A subway train in a certain line runs after every half hour, between every midnight and 6 in the morning.

What is the probability that a man entering the station at random will have to wait at

least 20 minutes?

**I'm stuck here... **

It can be solved using uniform distribution method . But

1) I'm bit confused about the limits ?

- X denote the RV waiting time of man for the next train given that man arrives at random time
- So is probability has to be computed for P(X>20

2) What happens if man arrives of a day time after 6 in the morning ?

- in this case what is the upper limit of the integral ?

URL : https://www.assignmentexpert.com/homework-answers/Math-Answer-40654.pdf

0

Applying simple logic and assuming resolution of time to be in minutes, shouldn't the answer be 0.3?....because say between 12:00 - 12:30 AM, there are 9 time instants which result in at least 20 minutes of waiting time...this results in total of 18 * 6 such time instants between 12:00 AM to 6:00 AM. Therefore, probability of waiting time exceeding 20 minutes = (18 * 6)/(6 * 60) = 3 / 10 = 0.3.

1 vote

It is a Uniform distribution on [0,30]

a=0, b= 30, f(x) = 1/(b-a) = 1/30

here, if a person comes between 0 to 10, then he has to wait for at least 20 minutes.

so, P(X<=10) = $\int_{0}^{10}$(1/30)dx = 1/30(10-0) = 1/3

a=0, b= 30, f(x) = 1/(b-a) = 1/30

here, if a person comes between 0 to 10, then he has to wait for at least 20 minutes.

so, P(X<=10) = $\int_{0}^{10}$(1/30)dx = 1/30(10-0) = 1/3

0 votes

(1). I think it should be $P(30 > X \geq 20)$, because questions asks for *atleast *20 minutes and train arrives every 30 minutes, so $X < 30$.

(2). I suspect this possibility is out of scope of this problem because train arrives only between 12:00 AM to 6:00 AM, but maybe I am missing your point here.

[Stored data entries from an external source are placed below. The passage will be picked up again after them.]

theorem State.window_setWindow_other (s : State) {w v : Nat} (x : Window) (h : v ≠ w) : (s.setWindow w x).window v = s.window v := by
  simp [State.window, State.setWindow, Map.get_set_other _ h]

@[simp] theorem State.car_updCar_same (s : State) (k : Nat) (f : Carousel → Carousel) : (s.updCar k f).car k = f (s.car k) := by
  simp [State.car, State.updCar]

/-- `g0` reads as zero whatever was written to it (R34). -/
@[simp] theorem ThreadSet.rg_zero (t : ThreadSet) : t.rg 0 = 0 := rfl

/-- A register written reads back in its bank; `g0` stays zero (R34). -/
theorem ThreadSet.rg_wg_same (t : ThreadSet) (n : RegNo) (x : Word) : (t.wg n x).rg n = if n = 0 then 0 else x := by
  unfold ThreadSet.rg ThreadSet.wg ThreadSet.wgIn
  by_cases h : n = 0
  · simp [h]
  · by_cases hs : t.inSup = true <;> simp_all [ThreadSet.bank, ThreadSet.inSup, ThreadSet.logWrite]

/-- A write leaves every other register of the bank alone. -/
theorem ThreadSet.rg_wg_other (t : ThreadSet) {n m : RegNo} (x : Word) (h : m ≠ n) : (t.wg n x).rg m = t.rg m := by
  unfold ThreadSet.rg ThreadSet.wg ThreadSet.wgIn
  by_cases hn : n = 0
  · simp [hn]
  · by_cases hs : t.inSup = true <;> simp_all [ThreadSet.bank, ThreadSet.inSup, ThreadSet.logWrite, rget_rset_other]

end Sys2Proof.Machine
end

As described in the referred solution, this problem is reduced to the problem in 30 minutes(instead of its original duration between 12:00 - 6:00) because of its periodic nature(train arriving every 30 minutes).

0 votes

As here it is mentioned between midnight and 6 am in the morning, we only consider that period

Now man entering the station have to wait minimum 20 mins.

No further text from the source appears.